Localized objects appear in two places:

  1. Core metadata: The visual.object.localized detection (with label, occurrences, etc.) appears in the detections structure and in by_second and by_detection_type groupings.
  2. seconds_objects metadata (or frames_objects metadata): Contains the per-second (or per-frame) bounding box coordinates for these detections.

The split design keeps the Core metadata file manageable in size while providing precise spatial data in a separate download.

Downloading Localized Object Coordinates

Seconds-Based (seconds_objects)

curl "https://api-eu.valossa.com/core/1.0/job_results?api_key=YOUR_API_KEY&job_id=JOB_ID&type=seconds_objects"

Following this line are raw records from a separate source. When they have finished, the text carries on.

-- ==== Sys2Proof/Machine/Home.lean ====
section
/-! DEFINITION. The home of a location: write events with undo log, full-empty bits, mirrors and watchpoints; merge groups;
parked waiters; and the access of one request (05 R149, R150, R155 to R158; 07 R213 to R216; 13 R398, R399; 15 R433 to R439, R446). -/
namespace Sys2Proof.Machine
open Sys2Proof

-- Attributes of a leaf (11 R357).
def lfMidx (l : Word) : Nat := fld l 59 52
def lfHost (l : Word) : Bool := bitAt l 13
def lfMirror (l : Word) : Bool := bitAt l 12
def lfNolog (l : Word) : Bool := bitAt l 11
def lfExpendable (l : Word) : Bool := bitAt l 10
def lfSync (l : Word) : Bool := bitAt l 9
def lfSysatom (l : Word) : Bool := bitAt l 8

/-- Who makes a write event (15 R433, R434, R446): `kind` is KIND of R434, `leaf` is 0 when no leaf was consulted. -/
structure Writer where
  asid : Nat
  log : Bool
  leaf : Word
  kind : Nat
  strand : Bool
  ref : Option Ref
  /-- the strands of a merge group -/
  reds : List Nat := []
  deriving DecidableEq, Repr

/-- The writer that is a strand of a slot. -/
def strandWriter (c : CoreId) (n : Nat) (st : Strand) (leaf : Word) : Writer :=
  { asid := st.asid, log := st.stat.log, leaf := leaf, kind := 1, strand := true, ref := some ⟨c, n, st.uid⟩ }


/-- The number at n bytes of memory. -/
def State.memNat (s : State) (pa n : Nat) : Nat := ofLe (memRead s.mem pa n)

/-! ### Undo log (15 R433 to R439) -/

def LogSlot.off (l : LogSlot) : Bool := l.policy = 2
/-- The log slot that logs a context. -/
def State.logSlotOf (s : State) (p asid : Nat) : Option (Nat × LogSlot) :=
  match s.part p with
  | none => none
  | some x => x.logs.find? (fun l => l.2.asid = asid)

def shedSize (d : Word × Word) : Nat := fld d.1 63 48 * 512
def shedHead (d : Word × Word) : Nat := fld d.2 63 32
def shedTail (d : Word × Word) : Nat := fld d.2 31 0
def shedUsed (d : Word × Word) : Nat := (shedTail d + 2 ^ 32 - shedHead d) % 2 ^ 32
def shedAddr (c : CoreId) (d : Word × Word) (i : Nat) : Nat :=
  coreBase c + fld d.1 29 16 * 65536 + (if shedSize d = 0 then 0 else i % shedSize d) * 128
def Core.shed (k : Core) (n : Nat) : Word × Word := k.dbg.shed.toList.getD n (0, 0)
def Core.setShed (k : Core) (n : Nat) (d : Word × Word) : Core :=
  { k with dbg := { k.dbg with shed := k.dbg.shed.setIfInBounds n d } }

/-- The shed's head entries whose seam is no longer kept are discarded (15 R439 FORGET). -/
def State.dropHead : Nat → State → CoreId → Nat → List Nat → State
  | 0, s, _, _, _ => s
  | f + 1, s, c, n, keep =>
    let d := (s.core c).shed n
    if shedUsed d = 0 then s
    else
      let tag := s.memNat (shedAddr c d (shedHead d)) 8 / 2 ^ 40
      if keep.contains tag then s
      else State.dropHead f (s.modCore c (fun k => k.setShed n (d.1, setFld d.2 63 32 (shedHead d + 1)))) c n keep

/-- Drop the seams below the given ones on every core of a partition. -/
def State.dropHeads (s : State) (n : Nat) (keep : List Nat) : List CoreId → State
  | [] => s
  | c :: t => State.dropHeads (State.dropHead (shedUsed ((s.core c).shed n)) s c n keep) n keep t

/-- FORGET drops the oldest retained seam (15 R436, R439). -/
def State.forgetOldest (s : State) (p n : Nat) : State :=
  match s.part p with
  | none => s
  | some x =>
    match List.lookup n x.logs with
    | none => s
    | some l =>
      let seams := l.seams.drop 1
      (s.setPart p { x with logs := tblSet x.logs n { l with seams := seams } }).dropHeads n
        (l.cur :: seams.map (·.n)) x.live

/-- Make room under FORGET while an older seam than CUR is retained. -/
def State.makeRoom : Nat → State → CoreId → Nat → Nat → State
  | 0, s, _, _, _ => s
  | f + 1, s, c, p, n =>
    let d := (s.core c).shed n
    if shedUsed d < shedSize d then s
    else match s.part p with
      | none => s
      | some x =>
        match List.lookup n x.logs with
        | none => s
        | some l =>
          match l.seams with
          | [] => s
          | a :: _ => if a.n = l.cur then s else State.makeRoom f (s.forgetOldest p n) c p n

def State.modLog (s : State) (p n : Nat) (f : LogSlot → LogSlot) : State :=
  s.modPart p (fun x => match List.lookup n x.logs with
    | none => x
    | some l => { x with logs := tblSet x.logs n (f l) })

/-- The bytes of a shed entry (15 R434). The home keeps full-empty bits of the scratchpad and of pages marked SYNC (05 R149), and FEOLD of any
other line is 0 (19 R480). -/
def State.shedEntry (s : State) (c : CoreId) (seam asid kind line mask : Nat) (leaf : Word) : List Byte :=
  let kept := inScratch (offOf (64 * line)) || lfSync leaf
  let fe := ((span 0 4).map (fun i => if kept && s.full (16 * (4 * line + i)) then 2 ^ i else 0)).sum
  leBytes 8 (seam * 2 ^ 40 + asid * 2 ^ 24 + kind * 2 ^ 16 + fe) ++ leBytes 8 mask ++ leBytes 8 (s.now c) ++
    leBytes 8 (offOf (64 * line)) ++ memRead s.mem (64 * line) 64 ++ leBytes 32 0

/-- An append under STOP finds the shed full, or fewer entries free than the reserve (15 R439). -/
def LogSlot.short (l : LogSlot) (free : Nat) : Bool := l.policy = 0 && (free = 0 || free < l.rsv)
/-- One line of a logged event is appended to its home's shed (15 R434, R439). -/
def State.logLine (s : State) (c : CoreId) (w : Writer) (line mask : Nat) : State :=
  let p := s.partOf c
  match s.logSlotOf p w.asid with
  | none => s
  | some (n, l) =>
    if l.off then s
    else
      let s := if l.policy = 1 then State.makeRoom 64 s c p n else s
      let d := (s.core c).shed n
      let free := shedSize d - shedUsed d
      let s := if l.short free && !l.frozen then
          let vf := match s.part p with | none => 0 | some x => x.vf
          let s := s.modLog p n (fun l => { l with frozen := true })
          { s with pkg := { s.pkg with interrupts := s.pkg.interrupts ++ [(vf, 0x100 + n)] } }
        else s
      if free = 0 then s.modLog p n (fun l => { l with lost := true, seams := [] })
      else
        let e := s.shedEntry c l.cur w.asid w.kind line mask w.leaf
        let s := { s with mem := memWrite s.mem (shedAddr c d (shedTail d)) e }
        (s.modCore c (fun k => k.setShed n (d.1, setFld d.2 31 0 (shedTail d + 1)))).perf c 0x0E 1

def State.logLines (s : State) (c : CoreId) (w : Writer) : List (Nat × Nat) → State
  | [] => s
  | (line, mask) :: t => (s.logLine c w line mask).logLines c w t

/-! ### Write events -/

/-- The lines that bytes touch, with their byte masks. -/
def addMask (l : List (Nat × Nat)) (pa : Nat) : Nat → List (Nat × Nat)
  | 0 => l
  | n + 1 => addMask (tblSet l (pa / 64) (tblGet 0 l (pa / 64) ||| 2 ^ (pa % 64))) (pa + 1) n
def linesOf (runs : List (Nat × List Byte)) (fes : List (Nat × Bool)) : List (Nat × Nat) :=
  let l := runs.foldl (fun l r => addMask l r.1 r.2.length) []
  fes.foldl (fun l f => tblSet l (f.1 / 4) (tblGet 0 l (f.1 / 4))) l

/-- The granules that a run covers whole (07 R213). -/
def wholeGranules (pa n : Nat) : List Nat :=
  let a := (pa + 15) / 16
  let b := (pa + n) / 16
  span a (b - a)

/-- A read of n bytes corrects the single-bit errors it meets: the home writes those granules back and counts them (07 R213). -/
def State.correct (s : State) (c : CoreId) (pa n : Nat) : State :=
  if s.soft.isEmpty then s
  else
    let hit := (span (pa / 16) ((pa + n - 1) / 16 + 1 - pa / 16)).filter (fun g => setHas s.soft g)
    if hit.isEmpty then s
    else ({ s with soft := s.soft.filter (fun g => !hit.contains g) } : State).countCorrected c hit.length

/-- The entry of the partition's mirror table as memory holds it (11 R365): home PA, size code and the mirrors (LN, OFF). -/
def State.mirrorEntry (s : State) (c : CoreId) (midx : Nat) : Option (Nat × Nat × List (Nat × Nat)) :=
  let t := (s.core c).cfg.mirtab
  if bitAt t 0 then
    let a := s.lands (fld t 51 7 * 128 + 128 * midx)
    let h := wd (s.memNat a 8)
    some (fld h 51 0, fld h 59 58,
      (span 0 (fld h 63 60)).map (fun i =>
        let m := wd (s.memNat (a + 8 + 8 * i) 8)
        (fld m 63 48, fld m 29 0)))
  else none

/-- Update sequences: a page's at its home, and that of the copy at a mirror (13 R399; log 22). -/
def mirKeyHome (midx : Nat) : Nat := midx
def mirKeyCopy (midx ln : Nat) : Nat := 65536 + midx * 65536 + ln
def State.mirrorSeqOf (s : State) (p key : Nat) : Nat :=
  match s.part p with
  | none => 0
  | some x => tblGet 0 x.mirrorSeq key
def State.setMirrorSeq (s : State) (p key v : Nat) : State :=
  s.modPart p (fun x => { x with mirrorSeq := tblSet x.mirrorSeq key v })

/-- The bytes of a page by its size code in the mirror table (11 R365). -/
def mirrorPage (size : Nat) : Nat := if size = 2 then 2 ^ 26 else 2 ^ 16
/-- The PA of the page that a leaf names. -/
def leafPage (leaf : Word) (size : Nat) : Nat := fld leaf 51 16 * 65536 / mirrorPage size * mirrorPage size

/-- One update goes to every mirror: the event's bytes by their offsets in the page. -/
def sendMirrors (s : State) (c : CoreId) (p midx seq : Nat) (runs : List (Nat × List Byte)) (strands : List Nat) :
    List (Nat × Nat) → State
  | [] => s
  | (ln, o) :: t =>
    match s.lnCore p ln with
    | none => sendMirrors s c p midx seq runs strands t
    | some d =>
      sendMirrors (s.send c d false none (.mirrorUpdate midx seq (runs.map (fun r => (o + r.1, r.2))) strands)) c p midx seq runs strands t

/-- The home numbers a write event on a MIRROR page and posts it whole to every mirror of its table entry, where the entry is the
page's (11 R366; 13 R399). A heir that stands for the home posts at the same offsets of the page (07 R232). -/
def State.mirrorRuns (s : State) (c : CoreId) (w : Writer) (runs : List (Nat × List Byte)) : State :=
  let midx := lfMidx w.leaf
  match s.mirrorEntry c midx with
  | none => s
  | some (home, size, ms) =>
    if home != leafPage w.leaf size || runs.isEmpty then s
    else
      let p := s.partOf c
      let q := (s.mirrorSeqOf p (mirKeyHome midx) + 1) % 2 ^ 32
      sendMirrors (s.setMirrorSeq p (mirKeyHome midx) q) c p midx q (runs.map (fun r => (offOf r.1 - offOf home, r.2)))
        (w.reds ++ (w.ref.toList.map (·.uid))) ms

Frames-Based (frames_objects)

curl "https://api-eu.valossa.com/core/1.0/job_results?api_key=YOUR_API_KEY&job_id=JOB_ID&type=frames_objects"

seconds_objects Structure

The objects_by_second array is indexed by second number (0-based). Each second contains an array of detection items.

{
"version_info": { "metadata_type": "seconds_objects", ... },
"objects_by_second": [
[],
[],
[
{
"d": "137",
"o": ["314"],
"b": [
{
"x": 0.267,
"y": 0.747,
"w": 0.081,
"h": 0.066,
"c": 0.995
},
{
"x": 0.498,
"y": 0.669,
"w": 0.081,
"h": 0.069,
"c": 0.984
}
]
}
]
]
}

Detection Item Fields

FieldDescription
dDetection ID (references the visual.object.localized detection in Core metadata)
oArray of occurrence IDs overlapping with this second
bArray of bounding boxes for this detection in this second

Bounding Box Fields

FieldDescription
xX offset of the upper-left corner (fraction of frame width)
yY offset of the upper-left corner (fraction of frame height)
wWidth (fraction of frame width)
hHeight (fraction of frame height)
cConfidence of the detection at this bounding box location

All coordinate values are relative to the frame size (0.0 to 1.0). Values may be slightly outside this range when an object is partially off-screen.

Multiple Bounding Boxes

A single detection can have multiple bounding boxes in the same second. For example, if two instances of the same logo appear simultaneously in the frame, the b array will contain two bounding box objects.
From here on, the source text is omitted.